theorem quiesceStop_none (h : s.hear c 1 = (none, q)) : Does (.quiesceStop c) s (q.restReply c) := by
  show execQuiesceStop c s = _
  simp only [execQuiesceStop, receive_none h]

theorem quiesceDrain_heard (h : s.Hears c 2 m q) : Does (.quiesceDrain c) s
    (q.setCanton c { q.canton c with watch := .draining, watchSlice := BitVec.ofNat 4 m.slice }) := by
  show execQuiesceDrain c s = _
  simp only [execQuiesceDrain, receive_heard h]

theorem quiesceConfirm_heard (h : s.Hears c 3 m q) : Does (.quiesceConfirm c) s
    (q.answer c ⟨m.slice, 3, if (q.canton c).watch = .drained ∧ q.drainedNow c m.slice = true then 0 else 1, 0⟩) := by
  show execQuiesceConfirm c s = _
  have hstate : b2n (!(decide ((q.canton c).watch = .drained) && q.drainedNow c m.slice)) =
      if (q.canton c).watch = .drained ∧ q.drainedNow c m.slice = true then 0 else 1 := by
    by_cases hw : (q.canton c).watch = .drained <;> cases hd : q.drainedNow c m.slice <;> simp [hw, b2n]
  simp only [execQuiesceConfirm, receive_heard h, hstate]

/-- The canton notes the slice whose switch it has heard of. -/
def State.noteSlice (s : State) (c n : Nat) : State := s.setCanton c { s.canton c with watchSlice := BitVec.ofNat 4 n }

theorem quiesceSwitch_heard (h : s.Hears c 4 m q) : Does (.quiesceSwitch c) s
    ((q.noteSlice c m.slice).switchCanton c m.epoch .switching) := by
  show execQuiesceSwitch c s = _
  simp only [execQuiesceSwitch, receive_heard h]
  rfl

end

/-! ### Rest -/

theorem restReply_rest {c : Nat} (hw : (s.canton c).watch = .stopping) (hr : s.atRest c = true) : s.restReply c =
    (s.setCanton c { s.canton c with watch := .stopped }).answer c ⟨(s.canton c).watchSlice.toNat, 1, 0, 0⟩ := by
  unfold State.restReply
  simp only [hw, hr, decide_true, Bool.and_self, if_true]

theorem restReply_wait {c : Nat} (h : (s.canton c).watch ≠ .stopping ∨ s.atRest c = false) : s.restReply c = s := by
  unfold State.restReply
  exact if_neg (by rcases h with h | h <;> simp [h])

/-- A value of a map is listed, or it is the default. -/
theorem SMap.get_mem_or {α : Type} (d : α) (m : SMap α) (k : Nat) :
    (k, SMap.get d m k) ∈ m ∨ SMap.get d m k = d := by
  induction m with
  | nil => exact .inr rfl
  | cons p m ih =>
    obtain ⟨k', v⟩ := p
    by_cases h : k' = k
    · exact .inl (by simp [SMap.get, h])
    · simp only [SMap.get, if_neg h]
      exact ih.imp (fun hm => List.mem_cons_of_mem _ hm) id

theorem bulkOut_atRest {c u : Nat} (h : s.atRest c = true) (hu : u ∈ s.cantonTiles c) (n : Nat) :
    ((s.tile u).btag n).out = 0 := by
  unfold State.atRest at h
  have htile := List.all_eq_true.mp h u hu
  simp only [Bool.and_eq_true, List.all_eq_true, decide_eq_true_eq] at htile
  rcases SMap.get_mem_or ({} : BulkTag) (s.tile u).bulk n with hm | hd
  · exact htile.1 _ hm
  · exact congrArg BulkTag.out hd

/-! ### Tiles in a new epoch -/

theorem Tile.switch_twice (e : BitVec 4) (r : Router) (x : Tile) : (x.switch e r).switch e r = x.switch e r := by
  unfold Tile.switch
  cases r.stage <;> rfl

theorem Tile.count_keeps (src n : Nat) (x : Tile) : (x.count src n).iq = x.iq ∧ (x.count src n).epoch = x.epoch := by
  unfold Tile.count
  split <;> exact ⟨rfl, rfl⟩

/-- Flits of other epochs in the queues of a tile. -/
def Tile.stale (x : Tile) : Nat :=
  ((List.range 5).map fun q => ((x.queue q).filter fun f => f.epoch ≠ x.epoch.cur).length).sum

theorem Tile.stale_eq_zero {x : Tile} : x.stale = 0 ↔ ∀ q < 5, ∀ f ∈ x.queue q, f.epoch = x.epoch.cur := by
  simp [Tile.stale, List.sum_eq_zero_iff]

theorem Tile.purge_clean {x : Tile} (h : x.stale = 0) : x.purge = (x, 0) := if_pos h

/-- The tile without the flits of other epochs. -/
theorem Tile.purge_stale {x : Tile} (h : x.stale ≠ 0) : x.purge.1.epoch = x.epoch ∧
    ∀ q < 5, x.purge.1.queue q = (x.queue q).filter fun f => f.epoch = x.epoch.cur := by
  have hpurge : x.purge = _ := if_neg h
  rw [hpurge]
  obtain ⟨hiq, hepoch⟩ := Tile.count_keeps 0x0D x.stale
    { x with iq := (List.range 5).foldl (fun m q => SMap.put [] m q ((x.queue q).filter fun f => f.epoch = x.epoch.cur)) []
             status := { x.status with epochDrop := true } }
  refine ⟨hepoch, fun q hq => ?_⟩
  refine (congrArg (fun m => SMap.get ([] : List Flit) m q) hiq).trans ?_
  dsimp only
  rw [SMap.get_foldl_put [] (key := fun q => q) (fun _ _ he => he), if_pos (List.mem_range.mpr hq)]

/-- A purge leaves flits of the tile's own epoch only, and that epoch. -/
theorem Tile.purge_epoch (x : Tile) : x.purge.1.epoch = x.epoch ∧
    ∀ q < 5, ∀ f ∈ x.purge.1.queue q, f.epoch = x.epoch.cur := by
  by_cases h : x.stale = 0
  · rw [Tile.purge_clean h]
    exact ⟨rfl, Tile.stale_eq_zero.mp h⟩
  · obtain ⟨hepoch, hqueue⟩ := Tile.purge_stale h
    refine ⟨hepoch, fun q hq f hf => ?_⟩
    rw [hqueue q hq] at hf
    simpa using (List.mem_filter.mp hf).2

theorem Tile.purge_twice (x : Tile) : x.purge.1.purge.1 = x.purge.1 := by
  obtain ⟨hepoch, hqueue⟩ := x.purge_epoch
  rw [Tile.purge_clean (Tile.stale_eq_zero.mpr fun q hq f hf => by rw [hepoch]; exact hqueue q hq f hf)]

theorem Tile.switch_fields (e : BitVec 4) (r : Router) (x : Tile) :
    (x.switch e r).epoch.cur = e ∧ (x.switch e r).ctrl.run = false ∧ (x.switch e r).status.stopped = false ∧
    (x.switch e r).g = x.g ∧ (x.switch e r).v = x.v ∧ (x.switch e r).istore = x.istore ∧
    ∀ q f, f ∈ (x.switch e r).purge.1.queue q → f.epoch = e ∨ 5 ≤ q := by
  refine ⟨rfl, rfl, rfl, rfl, rfl, rfl, fun q f hf => ?_⟩
  by_cases hq : q < 5
  · exact .inl ((x.switch e r).purge_epoch.2 q hq f hf)
  · exact .inr (by omega)
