-- ==== Sys2Proof/Safety.lean ====
section
/-! DEFINITION. The terms that claims use: the legal states, what success means, and the views of the buffer that the
spec's tables are written in. -/

namespace Sys2Proof.Machine

/-- The invariant of the registers between transactions: every lane is below 64 (R42), `GAMEID` and `MEMORY` are in range
(R32, R38), `EFMT` is the number of a format (R23, R29), `EACC[0]` is 0 (R29), `ERR` is never 7 (R210), and the kind that
`ERR` names stands in `EACC` (R29, R216). -/
abbrev State.Legal (s : State) : Prop :=
  (∀ i : Fin 20, s.buf[i].toNat ≤ 63) ∧ s.fields.gameId.toNat ≤ 32766 ∧ s.fields.memory.toNat ≤ 9 ∧
  s.status.efmt ≠ 2 ∧ s.status.eacc.getLsbD 0 = false ∧ s.status.err ≠ 7 ∧
  (s.status.err ≠ 0 → s.status.eacc.getLsbD s.status.err.toNat = true)

/-- What success of a host program means (R214): `EACC = 0` at the end. -/
def State.clean (s : State) : Bool := s.status.eacc == 0

/-- `STATUS` of `s` with `ERR = 0` and every other field kept: what a host write without error leaves (R29). -/
def State.okStatus (s : State) : Status := { s.status with err := 0 }

/-- `STATUS` of `s` with `ERR = c` and `EACC[c] = 1`, every other field kept: what error code `c` leaves (R216). -/
def State.errStatus (c : BitVec 3) (s : State) : Status :=
  { s.status with err := c, eacc := s.status.eacc ||| (1#7 <<< c.toNat) }

/-- Position `k` of the bit-string of the whole buffer, `BUF[k div 6][5 - (k mod 6)]` (R12). -/
def State.bitAt (s : State) (k : Nat) : Bool := (s.lane (k / 6)).getLsbD (5 - k % 6)

/-- A row of a lane table (R172 to R174): the lane whose bits 5 down to 0 are the six given. -/
def laneOf (b5 b4 b3 b2 b1 b0 : Bool) : Byte :=
  0#2 ++ BitVec.ofBool b5 ++ BitVec.ofBool b4 ++ BitVec.ofBool b3 ++ BitVec.ofBool b2 ++ BitVec.ofBool b1 ++ BitVec.ofBool b0

/-- A name with its trailing run of zero bytes replaced by `0x20` (R177). -/
def IsPadded (n m : Vector Byte 5) : Prop :=
  ∀ i : Fin 5, m[i] = if (∀ j : Fin 5, i ≤ j → n[j] = 0) then 0x20 else n[i]

end Sys2Proof.Machine
end

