include len in
theorem recordOutOfRange_bytes_iff (F : Fields) :
    recordOutOfRange f (extract f (bitString s.bytes) F) = true ↔ (∀ j < 15, s.bitAt (5 + j) = true) ∨
      (f = .memory ∧ s.bitAt 23 = true ∧ (s.bitAt 22 = true ∨ s.bitAt 21 = true)) := by
  have large : 23 < 6 * f.size := by cases f <;> decide
  rw [recordOutOfRange_extract_iff F (data_in_bytes len), getD_bytes_of_len_eq len large,
    getD_bytes_of_len_eq len (by omega), getD_bytes_of_len_eq len (by omega)]
  exact or_congr_left (forall₂_congr fun j hj => by rw [getD_bytes_of_len_eq len (by omega)])

section
include len
variable (F : Fields) {j : Nat}

/-- A register that a row reads with its least significant bit first, in terms of the buffer. -/
theorem bit_readRows_bytes_rev {off n : Nat} {reg : FieldReg} (mem : ⟨off, n, true, reg⟩ ∈ rowsOf f) (h : j < n) :
    reg.bit (readRows (rowsOf f) (bitString s.bytes) F) j = s.bitAt (off + j) := by
  have inside : off + n ≤ 6 * (f.size - 1) := row_in_bounds f _ mem
  rw [bit_readRows_rev F (data_in_bytes len) mem h, getD_bytes_of_len_eq len (by omega)]

/-- The same with the most significant bit first. -/
theorem bit_readRows_bytes_fwd {off n : Nat} {reg : FieldReg} (mem : ⟨off, n, false, reg⟩ ∈ rowsOf f) (h : j < n) :
    reg.bit (readRows (rowsOf f) (bitString s.bytes) F) j = s.bitAt (off + (n - 1 - j)) := by
  have inside : off + n ≤ 6 * (f.size - 1) := row_in_bounds f _ mem
  rw [bit_readRows_fwd F (data_in_bytes len) mem h, getD_bytes_of_len_eq len (by omega)]

/-- The header's two fields, whatever the format (R171). -/
theorem keysel_of_bytes (h : j < 3) : (extract f (bitString s.bytes) F).keysel.getLsbD j = s.bitAt (2 - j) := by
  have large : 2 < 6 * f.size := by cases f <;> decide
  rw [getLsbD_extract_keysel F (data_in_bytes len) h, getD_bytes_of_len_eq len (by omega)]

theorem gameId_of_bytes (h : j < 15) : (extract f (bitString s.bytes) F).gameId.getLsbD j = s.bitAt (5 + j) := by
  have large : 19 < 6 * f.size := by cases f <;> decide
  rw [getLsbD_extract_gameId F (data_in_bytes len) h, getD_bytes_of_len_eq len (by omega)]

end

include fmt len in
/-- `UNPACK` of a secret that passes the three checks of R182. -/
theorem exec_unpack (disc : s.bitAt 3 = f.bits.getLsbD 1 ∧ s.bitAt 4 = f.bits.getLsbD 0)
    (gameId : ∃ j < 15, s.bitAt (5 + j) = false)
    (memory : f = .memory → s.bitAt 23 = false ∨ (s.bitAt 22 = false ∧ s.bitAt 21 = false)) :
    exec .unpack s = .next { s with fields := extract f (bitString s.bytes) s.fields, status := s.okStatus } := by
  subst fmt
  have spelled : fieldRead (bitString s.bytes) 3 2 false = s.ctrl.fmt.bits.toNat := by
    rwa [fieldRead_bytes_discriminator len, discriminator_eq_bits_iff]
  have inRange : ¬ recordOutOfRange s.ctrl.fmt (extract s.ctrl.fmt (bitString s.bytes) s.fields) = true := by
    rw [recordOutOfRange_bytes_iff len]
    rintro (ones | ⟨isMemory, high, large⟩)
    · obtain ⟨j, hj, zero⟩ := gameId
      simp [ones j hj] at zero
    · rcases memory isMemory with zero | ⟨zero, zero'⟩
      · simp [high] at zero
      · simp [zero, zero'] at large
  rw [exec_unpack_of_len_eq len rfl, takeRecord_of_inRange s spelled inRange]

end

/-- Settles O48: the three checks of R182 in their order, in terms of the buffer's positions. -/
theorem unpackChecksInOrder : Obligations.UnpackChecksInOrder := by
  intro s N F disc bad
  have size : N = s.ctrl.fmt.size := by
    simp only [N]
    cases s.ctrl.fmt <;> rfl
  have bits : F = s.ctrl.fmt.bits := by
    simp only [F]
    cases s.ctrl.fmt <;> rfl
  rw [size, bits]
  refine ⟨exec_unpack_of_len_ne, fun len differs => ?discriminator, fun len spelled outOfRange => ?range⟩
  case discriminator =>
    rw [exec_unpack_of_len_eq len rfl, takeRecord_of_discriminator_ne s (by rwa [fieldRead_bytes_discriminator len])]
    rfl
  case range =>
    rw [exec_unpack_of_len_eq len rfl, takeRecord_of_outOfRange s (by rwa [fieldRead_bytes_discriminator len])
      ((recordOutOfRange_bytes_iff len _).2 outOfRange)]
    rfl

/-- The rows of the names in the Game layout, by their offsets (R172). -/
theorem link_rows : ∀ n : Fin 5, ⟨[22, 38, 60, 77, 89][n], 8, true, .link n⟩ ∈ rowsOf .game := by
  decide

theorem child_rows : ∀ n : Fin 5, ⟨[30, 46, 68, 97, 106][n], 8, true, .child n⟩ ∈ rowsOf .game := by
  decide

/-- The rows of the ring bytes, by their offsets (R173). -/
theorem ring_rows : ∀ n : Fin 8, ⟨[36, 76, 28, 60, 44, 68, 20, 52][n], 8, true, .ring n⟩ ∈ rowsOf .ring := by
  decide

/-- Settles O49: each register is its row of the Game layout, and the names are padded afterwards. -/
theorem unpackReadsAGameSecret : Obligations.UnpackReadsAGameSecret := by
  intro s fmt len high low gameId
  have len : s.len.val = Format.game.size := by rw [len]; rfl
  have flag {off : Nat} {reg : FieldReg} (mem : ⟨off, 1, false, reg⟩ ∈ rowsOf .game) :
      reg.bit (readRows (rowsOf .game) (bitString s.bytes) s.fields) 0 = s.bitAt off :=
    (bit_readRows_bytes_fwd len s.fields mem Nat.one_pos).trans (congrArg s.bitAt (Nat.add_zero off))
  have sixBits : (extract .game (bitString s.bytes) s.fields).behav.toNat ≤ 63 := by
    rw [extract_game]
    exact behav_readRows_le (bitString s.bytes) s.fields
  refine ⟨extract .game (bitString s.bytes) s.fields, (readRows (rowsOf .game) (bitString s.bytes) s.fields).link,
    (readRows (rowsOf .game) (bitString s.bytes) s.fields).child, exec_unpack fmt len ⟨high, low⟩ gameId nofun,
    fun _ => keysel_of_bytes len s.fields, fun _ => gameId_of_bytes len s.fields, ?_⟩
  exact ⟨flag (reg := .hero) (by decide), flag (reg := .tgt) (by decide), flag (reg := .freering) (by decide),
    flag (reg := .linked) (by decide), readRows_return .., sixBits,
    fun _ => bit_readRows_bytes_rev len s.fields (reg := .behav) (by decide),
    fun _ => bit_readRows_bytes_rev len s.fields (reg := .companion) (by decide),
    fun n _ => bit_readRows_bytes_rev len s.fields (link_rows n),
    fun n _ => bit_readRows_bytes_rev len s.fields (child_rows n), isPadded_padName _, isPadded_padName _, rfl, rfl⟩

----------------------------------------

Show each line from the listing above that includes the word "ones".

§ Output of the exercise
    rintro (ones | ⟨isMemory, high, large⟩)
      simp [ones j hj] at zero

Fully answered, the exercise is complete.